# Wabi-kusa or Kokedama ?



## green857 (Jan 7, 2011)

I posted some of these in another forum thread at APC but thought this might be a better place.
I'm not sure how they would be classified hence the title.
Wabi are aquatic (?) and Koke are terrestrial and these are kind of in between.
I found they're great for producing a mix of plants and growing on tricky plants like U gram.
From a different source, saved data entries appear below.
/-- A CPU phase stops with `DecodeError` only on the fetch of an illegal word (R114, R272). -/
theorem cpuPhase_decodeError {s t : State} {p w : Word} (hr : s.run = .running) (h : cpuPhase s = .next t)
    (ht : t.run = .stopped (.decodeError p w)) :
    s.mode = .idle ∧ p = s.pc ∧ fetch s = .ok w ∧ decode w = .illegal w := by
  have habsurd : ¬ NoDecodeStop s t := fun hn => by cases hr.symm.trans (hn.run_eq ht)
  unfold cpuPhase at h
  split at h
  · next hm =>
    split at h
    · next r hf => cases h; exact (habsurd (.inr ⟨_, rfl, fetch_error_notDecode hf⟩)).elim
    · next v hf =>
      unfold decodeExecute at h
      split at h
      · exact (habsurd (exec_noDecodeStop h)).elim
      · cases h
      · next v' hd =>
        cases h
        cases ht
        cases decode_eq_illegal hd
        exact ⟨hm, rfl, hf, hd⟩
  · split at h
    · cases h; exact (habsurd (.inl rfl)).elim
    · exact (habsurd (complete_noDecodeStop h)).elim

/-- A CPU phase that stops the run ends the tick (R151). -/
theorem afterCpu_raise (r : StopReason) (s : State) : afterCpu (raise r s) = .next (s.stop r) := by
  have hbus : busPhase (s.stop r) = s.stop r := busPhase_of_stopped (by simp)
  have hdma : dmaPhase (s.stop r) = s.stop r := dmaPhase_of_not_enabled (by simp [dmaEnabled])
  simp only [raise, afterCpu, hbus, hdma]

theorem step_of_ready {s : State} {w : Word} (h : Ready s w) : step s = afterCpu (decodeExecute w s.beginTick) :=
  step_of_fetch h.run h.legal h.mode h.fetch

/-! ### The obligations -/

/-- Settles O6: the decoder reads back the opcode, the funct3, the funct7 and each operand its format holds. -/
theorem decodeOfEncode : Obligations.DecodeOfEncode := fun i h =>
  ⟨Laws.rowWord i, decode_of_row (decodeRow_encode h)⟩

/-- Settles O7: a word is the encoding of its own fields, and a decoded immediate is one its format holds. -/
theorem encodeOfDecode : Obligations.EncodeOfDecode := fun _ _ h => encode_of_decodeRow (decodeRow_of_decode h)

/-- Settles O8: a row's mask pins the fields the decoder looks at, and the word of a decoded instruction matches its row. -/
theorem decodeFollowsTable : Obligations.DecodeFollowsTable := fun w => by
  refine ⟨fun r hr hm => ?_, fun h => decode_of_no_row (decodeRow_eq_none_iff.2 h)⟩
  obtain ⟨j, -, rfl⟩ := List.mem_map.1 hr
  obtain ⟨i, hi, hrow⟩ := decodeRow_of_match j hm
  exact ⟨i, decode_of_row hi, hrow, (encode_of_decodeRow hi).2⟩

/-- Settles O9: each word is decoded by evaluation. -/
theorem sampleWordsDecode : Obligations.SampleWordsDecode := by
  unfold Obligations.SampleWordsDecode
  decide

/-- Settles O10: the classes are what each major opcode leaves without a row; no phase but the decode raises the error. -/
theorem illegalWordsRaiseDecodeError : Obligations.IllegalWordsRaiseDecodeError := by
  refine ⟨decode_eq_illegal_iff_class, fun w s hs hw => ?_, fun s t p w hr ht hstop => ?_⟩
  · refine ⟨s.beginTick.stop (.decodeError s.pc w), ?_, s.ticks + 1, rfl⟩
    rw [step_of_ready hs, decodeExecute, hw]
    exact afterCpu_raise _ _
  · rcases step_next ht with ⟨hn, -⟩ | ⟨-, -, u, hu, rfl⟩
    · exact (hn hr).elim
    · exact cpuPhase_decodeError (s := s.beginTick) hr hu
        ((busPhase_noDecodeStop u).run_eq ((dmaPhase_noDecodeStop _).run_eq hstop))

/-- Settles O11: no row has one of these seven opcodes, and three of them are the refused ones. -/
theorem floatingPointWordsAreRefused : Obligations.FloatingPointWordsAreRefused := by
  have hrefused : ∀ w : Word, opcodeOf w ∈ refusedOpcodes → decode w = .refused w := fun w hw => by
    rw [decode_of_no_row (decodeRow_eq_none_of_opcode (not_mem_rowOpcodes_of_refused _ hw)), if_pos hw]
  refine ⟨hrefused, fun w s hs hw => ?_, fun w hw => ?_⟩
  · rw [step_of_ready hs, decodeExecute, hrefused w hw]
    rfl
  · have hfused : ∀ op ∈ [0b1000011#7, 0b1000111#7, 0b1001011#7, 0b1001111#7], op ∉ majorOpcodes := by decide
    exact (decode_eq_illegal_iff_class w).2 (.inr (.inl (hfused _ hw)))

end Sys2Proof.Machine
end

section
/-! SUPPORT. The tick (40_tick_and_fetch.md): the checks of a fetch in their order, the tick of an instruction that issues
nothing, the issue of a load or store, and the tick that completes it. -/

namespace Sys2Proof.Machine

open Sys2Proof.Claims

/-! ### Fetch (R144, R145) -/

/-- The model's test for a misaligned access is the statements' own (R56). -/
theorem isMisaligned_eq_true (c : Config) (a : Word) (n : AccessSize) :
    isMisaligned c a n = true ↔ Misaligns c a n.bytes :=
  isMisaligned_iff c a n

/-- The model finds an owner exactly where a device owns the address (R66). -/
theorem ownerOf_isSome_iff (c : Config) (a : Word) : (ownerOf c a).isSome = true ↔ Owned c a := by
  rw [Option.isSome_iff_ne_none, ne_eq, ownerOf_eq_none_iff, not_not]

section
variable {s : State}

/-- The first check: alignment. -/
theorem fetchFault_of_misaligns (hm : Misaligns s.cfg s.pc 4) : fetchFault s = some (.misalignedFetch s.pc) := by
  rw [fetchFault, if_pos ((isMisaligned_eq_true _ _ .word).2 hm)]

/-- The second check: no device owns the pc. -/
theorem fetchFault_of_owned (hm : ¬ Misaligns s.cfg s.pc 4) (ho : Owned s.cfg s.pc) :
    fetchFault s = some (.fetchFromPeripheral s.pc) := by
  rw [fetchFault, if_neg (mt (isMisaligned_eq_true _ _ .word).1 hm), if_pos ((ownerOf_isSome_iff _ _).2 ho)]

/-- The third check: the word does not meet the DMA control word. -/
theorem fetchFault_of_meetsControl (hm : ¬ Misaligns s.cfg s.pc 4) (ho : ¬ Owned s.cfg s.pc)
    (hc : MeetsControl s.cfg s.pc 4) : fetchFault s = some (.dmaCtrlAccess (.fetch s.pc)) := by
  rw [fetchFault, if_neg (mt (isMisaligned_eq_true _ _ .word).1 hm), if_neg (mt (ownerOf_isSome_iff _ _).1 ho),
    if_pos ((meetsDmaCtrl_eq_true _ _ _).2 hc)]

/-- There is no fourth check. -/
theorem fetchFault_eq_none (hm : ¬ Misaligns s.cfg s.pc 4) (ho : ¬ Owned s.cfg s.pc)
    (hc : ¬ MeetsControl s.cfg s.pc 4) : fetchFault s = none := by
  rw [fetchFault, if_neg (mt (isMisaligned_eq_true _ _ .word).1 hm), if_neg (mt (ownerOf_isSome_iff _ _).1 ho),
    if_neg (mt (meetsDmaCtrl_eq_true _ _ _).1 hc)]

theorem fetch_of_fault {f : ModelFault} (h : fetchFault s = some f) : fetch s = .error (.modelFault f) := by
  rw [fetch, h]

theorem fetch_of_memRead_error {e : Word} (h : fetchFault s = none) (hr : s.mem.memRead s.pc 4 = .error e) :
    fetch s = .error (.memoryError e) := by
  rw [fetch, h]
  simp only [hr]

theorem fetch_of_memRead_ok {w : Word} (h : fetchFault s = none) (hr : s.mem.memRead s.pc 4 = .ok w) :
    fetch s = .ok w := by
  rw [fetch, h]
  simp only [hr]

/-- A fetch that gives no word stops the run, and the tick ends there (R144, R151). -/
theorem stepStops_of_fetch_error {r : StopReason} (hr : s.run = .running) (hc : legalConfig s.cfg = true)
    (hm : s.mode = .idle) (hf : fetch s = .error r) : StepStops s s r := by
  have hcpu : cpuPhase s.beginTick = raise r s.beginTick := by
    rw [cpuPhase, show s.beginTick.mode = .idle from hm, fetch_beginTick]
    simp only [hf]
  exact ⟨s.beginTick.stop r, by rw [step_running hr hc, hcpu, afterCpu_raise], s.ticks + 1, rfl⟩

end

/-! ### Decode and execution (R146, R147, R152) -/

theorem decodeExecute_of_instr {w : Word} {i : Instr} (h : decode w = .instr i) (s : State) :
    decodeExecute w s = exec i s := by
  rw [decodeExecute, h]

/-- Four bytes that decode to an instruction are the bytes of a word that does (R53, R100). -/
theorem decode_of_decodeBytes {bs rest : List Byte} {i : Instr} (hl : bs.length = 4)
    (h : decodeBytes bs = .ok (i, rest)) : decode (wordOfBytes bs) = .instr i := by
  obtain ⟨b0, b1, b2, b3, rfl⟩ := List.length_eq_four.1 hl
  dsimp only [decodeBytes] at h
  split at h
  · next j hj => cases h; exact hj
  · cases h
  · cases h

/-- The two readings of "load or store", the laws' and the statements', agree. -/
theorem isMemory_iff (i : Instr) : isMemory i = true ↔ LoadOrStore i := by
  cases i <;> simp [isMemory, LoadOrStore]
Hydrocotyle, Dw HG, mosses and some other marsh plants

















Various tied to a small rock









Hydrocotyle 








Hydrocotyle 2 weeks later








U. graminifolia growing with moss








testing adjustment to water


----------



## Michael (Jul 20, 2010)

I believe that the term wabi-kusa was coined by Amano for his version of kokedama. Amano uses emersed forms of wetland plants, and many of his wabi-kusa can be submerged in aquaria as a sort of instant aquascape.

Kokedama is the older term, associated with bonsai and their companion plants. One of the commonly recognized bonsai forms (or styles) is "tree on a slab". It uses no pot, just a moss-covered mound of soil on a flat rock with a bonsai growing in it. Bonsai companion plants are herbaceous plants grown in pots or on slabs, intended to be displayed with bonsai and calligraphy and/or ink painting.


----------



## myjohnson (Jan 16, 2007)

Can you post details on how you made those balls? Is it just dirt?

How do you keep the plants alive?


----------